Produce the records below again, word for word, but stop after the line that contains "(m.path ≠ .sampler)".

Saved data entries
+ + + + +
/-- One lane's access: its address, the bytes that a store writes, and the operands of an atomic. -/
structure LaneReq where
  lane : Nat
  va   : Word
  data : List Byte
  a    : Nat
  n    : Nat
deriving DecidableEq, Repr

/-- R214: an access is an acquire. -/
def Mem.acquires (m : Mem) : Bool := decide (m.order = 1 ∨ m.order = 3)

/-- R214: an access is a release. -/
def Mem.releases (m : Mem) : Bool := decide (m.order = 2 ∨ m.order = 3)

/-! ## Checks (R211) -/

/-- The kind of access that translation judges (R392). -/
def Effect.access (e : Effect) : Access :=
  match e with
  | .load => .load
  | .store => .store
  | .atomic _ => .atomic

/-- R225, R252, R263: what an access to an operator window may not do. -/
def State.windowFail (s : State) (m : Mem) (va : Nat) (ctx : Option (BitVec 32) := none) : Option Fail :=
  match s.windowAt va ctx with
  | .refused c =>
    let adds : Bool := match m.effect with
      | .atomic aop => decide (aop = 2)
      | _ => decide (m.path ≠ .sampler)
    if c = 0x45 ∧ adds then none else some (.aperture (if c = 0x45 then 0x25 else c))
  | .inlet o _ _ =>
    match m.effect with
    | .atomic aop => if aop = 2 ∧ (o.desc.afmt = 3 ∨ o.desc.afmt = 4) then none else some (.aperture 0x25)
    | _ => if m.path = .sampler then some (.aperture 0x25) else none
  | .outlet _ _ _ =>
    match m.effect with
    | .atomic _ => some (.aperture 0x25)
    | _ => if m.path = .sampler then some (.aperture 0x25) else none

/-- R211: canonical form, alignment, translation, protection and aperture of one lane. -/
def State.checkLane (s : State) (b : Block) (m : Mem) (q : LaneReq) : Except Fail Place :=
  if !canonical q.va then .error .canonical
  else if q.va.toNat % m.size ≠ 0 then .error .misaligned
  else match s.translate b.core (s.ctxOf b) (!s.superOf b) m.effect.access q.va with
    | .error f => .error f
    | .ok (.window va) =>
      match s.windowFail m va (some (s.ctxOf b)) with
      | some f => .error f
      | none => .ok (.window va)
    | .ok p => .ok p

/-- R211: among failing lanes, the earliest check, then the lowest cause, with the lanes that fail it. -/
def pickFail (fails : List (Nat × Fail)) : Option (Fail × List Nat) :=
  match fails with
  | [] => none
  | e :: rest =>
    let better := fun (x y : Fail) =>
      decide (x.rank < y.rank) || (decide (x.rank = y.rank) && decide (x.cause.toNat < y.cause.toNat))
    let best := rest.foldl (fun acc x => if better x.2 acc then x.2 else acc) e.2
    some (best, (fails.filter (fun x => decide (x.2.rank = best.rank ∧ x.2.cause = best.cause))).map (·.1))

/-- The mask of some lanes. -/
def maskOfList (ls : List Nat) : Mask := maskOf (fun l => ls.contains l)

/-- The address of a lane among requests. -/
def addressOf (qs : List LaneReq) (l : Nat) : Word :=
  match qs.find? (fun q => q.lane == l) with
  | some q => q.va
  | none => 0

/-- R211: the checks of all lanes: a fault of non-helper lanes, or the lanes that may access, and the helpers that may
not. -/
def State.checkLanes (s : State) (b : Block) (g : Group) (m : Mem) (qs : List LaneReq) :
    Except Cond (List (LaneReq × Place) × List Nat) :=
  let checked := qs.map (fun q => (q, s.checkLane b m q))
  let fails := checked.filterMap (fun e =>
    match e.2 with
    | .error f => if hasLane g.helper e.1.lane && !m.scalar then none else some (e.1.lane, f)
    | .ok _ => none)
  match pickFail fails with
  | some (f, ls) =>
    .error { cause := f.cause, sec := f.sec, kind := 0, va := addressOf qs (ls.headD 0),
             fmask := if m.scalar then 0 else maskOfList ls }
  | none =>
    .ok (checked.filterMap (fun e => match e.2 with
           | .ok p => some (e.1, p)
           | .error _ => none),
         checked.filterMap (fun e => match e.2 with
           | .ok _ => none
           | .error _ => some e.1.lane))

/-- R396: the translations that an instruction uses are retained. -/
def State.retainAll (s : State) (b : Block) (qs : List (LaneReq × Place)) : State :=
  qs.foldl (fun s q => s.retain b.core (s.ctxOf b) q.1.va) s

/-! ## Serving lanes -/

/-- How far the lanes of an instruction have come: the state, the values read, the refusals with their addresses, the lanes
for peers with their device and physical address, and the outlet slots that a `.take` empties. -/
structure Served where
  state   : State
  values  : List (Nat × Nat)
  refused : List (Nat × Byte × Word)
  done    : List Nat
  peers   : List (BitVec 13 × Nat × LaneReq)
  taken   : List (Nat × Nat)
deriving DecidableEq, Repr

/-- A lane is accepted, with the value that it read. -/
def Served.accept (x : Served) (l v : Nat) : Served := { x with values := x.values ++ [(l, v)], done := x.done ++ [l] }

/-- A lane is refused (R212). -/
def Served.refuse (x : Served) (q : LaneReq) (c : Byte) : Served := { x with refused := x.refused ++ [(q.lane, c, q.va)] }

/-- R217, R205: bytes of a local page, in aligned pieces of at most 8. -/
def State.readLocal (s : State) (core launch va : Nat) (m : Mem) (pa : Nat) (swc uncached : Bool) : List Byte × State :=
  let one := fun (s : State) (a n : Nat) =>
    if m.path = .generic then
      if m.hint = 1 && !swc && !uncached then s.readReplica core launch (va + (a - pa)) a n
      else s.readGeneric core swc uncached a n m.hint
    else s.readPath core swc uncached a n m.hint (decide (m.path = .sampler))
  if m.size ≤ 8 then one s pa m.size
  else
    let r := one s pa 8
    let t := one r.2 (pa + 8) 8
    (r.1 ++ t.1, t.2)

/-- R217: one lane of a load. -/
def Served.load (x : Served) (b : Block) (held : List HoldEntry) (m : Mem) (q : LaneReq) (p : Place) : Served :=
  let s := x.state
  match p with
  | .local pa swc uncached _ =>
    if s.meetsError b.core (decide (m.path = .generic) && !uncached) swc pa m.size then x.refuse q 0xA0
    else
      let (bs, s1) := s.readLocal b.core b.launch q.va.toNat m pa swc uncached
      { x with state := s1 }.accept q.lane (bytesNat (overlayHeld held q.va.toNat bs))
  | .host pa =>
    x.accept q.lane (bytesNat (overlayHeld held q.va.toNat (bytesOf s.outsideByte pa m.size)))
  | .peer dev pa _ =>
    if s.fabric.reaches dev then { x with peers := x.peers ++ [(dev, pa, q)] } else x.refuse q 0x27
  | .window va =>
    let shown := fun (bs : List Byte) => bytesNat (overlayHeld held q.va.toNat bs)
    match s.windowAt va with
    | .refused c => x.refuse q c
    | .inlet o i off => x.accept q.lane (shown ((List.range m.size).map (fun k => s.inletByte o i (off + k))))
    | .outlet o i off =>
      match o.outletCause i off m.size with
      | some c => x.refuse q c
      | none =>
        let y := x.accept q.lane (shown ((List.range m.size).map (fun k => s.outletByte o i (off + k))))
        if m.take && decide (o.desc.rmode = 1) && o.desc.touchesData off && !y.taken.contains (o.handle, i) then
          { y with taken := y.taken ++ [(o.handle, i)] }
        else y

/-- R218: one lane of a store, but for operator windows, whose lanes make one request for each slot. -/
def Served.store (x : Served) (b : Block) (m : Mem) (q : LaneReq) (p : Place) : Served :=
  let s := x.state
  match p with
  | .local pa swc uncached _ =>
    { x with state := s.storeBytes b.core swc uncached (m.releases && decide (2 ≤ m.scope)) m.hint pa q.data }.accept q.lane 0
  | .host pa => { x with state := s.toHost ⟨pa, none, q.data, []⟩ }.accept q.lane 0
  | .peer dev pa _ =>
    if s.fabric.reaches dev then { x with peers := x.peers ++ [(dev, pa, q)] } else x.refuse q 0x27
  | .window _ => x

/-- R449: the old value of an atomic enters a group's context. -/
def State.enterOld (s : State) (b : Block) (g : Group) (v : Nat) : Nat × State :=
  let r := s.enter (s.ctxOf b) 2 (b.lin * 32 + g.gid) [BitVec.ofNat 64 v]
  ((r.1.headD 0).toNat, r.2)

/-- R428, R213: what a host location holds as an instruction's atomics come to it: what nothing constrains, changed by the
lanes before. -/
def hostBefore (tick aop size pa : Nat) (before : List LaneReq) : Nat :=
  before.foldl (fun m q => atomicNew aop m q.a q.n % 2 ^ (8 * size))
    (bytesNat (bytesOf (fun a => Config.freeByte tick (4 * a + 1)) pa size))

/-- R224, R225, R428: one lane of an atomic; `before` are the earlier lanes that address the same host location. A window's
lanes make one request for each slot. -/
def Served.atomic (x : Served) (b : Block) (g : Group) (m : Mem) (aop : Nat) (q : LaneReq) (p : Place)
    (before : List LaneReq) : Served :=
  let s := x.state
  match p with
  | .local pa swc _ _ =>
    if s.meetsError b.core true swc pa m.size then x.refuse q 0xA0
    else
      let s1 := s.forBoth b (fun s core => (s.beforeAtomic core swc pa m.size).useEarly pa m.size)
      let (old, s2) := s1.atomicHome aop pa q.a q.n
      let (v, s3) := s2.enterOld b g old
      { x with state := s3 }.accept q.lane v
  | .host pa =>
    let (v, s1) := s.enterOld b g (hostBefore s.tick aop m.size pa before)
    let new := if aop = 14 ∨ aop = 15 then natBytes m.size q.n else []
    { x with state := s1.toHost ⟨pa, some aop, natBytes m.size q.a, new⟩ }.accept q.lane v
  | .peer dev pa _ =>
    if s.fabric.reaches dev then { x with peers := x.peers ++ [(dev, pa, q)] } else x.refuse q 0x27
  | .window va =>
    match s.windowAt va (some (s.ctxOf b)) with
    | .inlet _ _ _ => x
    | .outlet _ _ _ => x.refuse q 0x25
    | .refused c => x.refuse q c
+ + + + +
• SOLUTION TO THE EXERCISE
/-- One lane's access: its address, the bytes that a store writes, and the operands of an atomic. -/
structure LaneReq where
  lane : Nat
  va   : Word
  data : List Byte
  a    : Nat
  n    : Nat
deriving DecidableEq, Repr

/-- R214: an access is an acquire. -/
def Mem.acquires (m : Mem) : Bool := decide (m.order = 1 ∨ m.order = 3)

/-- R214: an access is a release. -/
def Mem.releases (m : Mem) : Bool := decide (m.order = 2 ∨ m.order = 3)

/-! ## Checks (R211) -/

/-- The kind of access that translation judges (R392). -/
def Effect.access (e : Effect) : Access :=
  match e with
  | .load => .load
  | .store => .store
  | .atomic _ => .atomic

/-- R225, R252, R263: what an access to an operator window may not do. -/
def State.windowFail (s : State) (m : Mem) (va : Nat) (ctx : Option (BitVec 32) := none) : Option Fail :=
  match s.windowAt va ctx with
  | .refused c =>
    let adds : Bool := match m.effect with
      | .atomic aop => decide (aop = 2)
      | _ => decide (m.path ≠ .sampler)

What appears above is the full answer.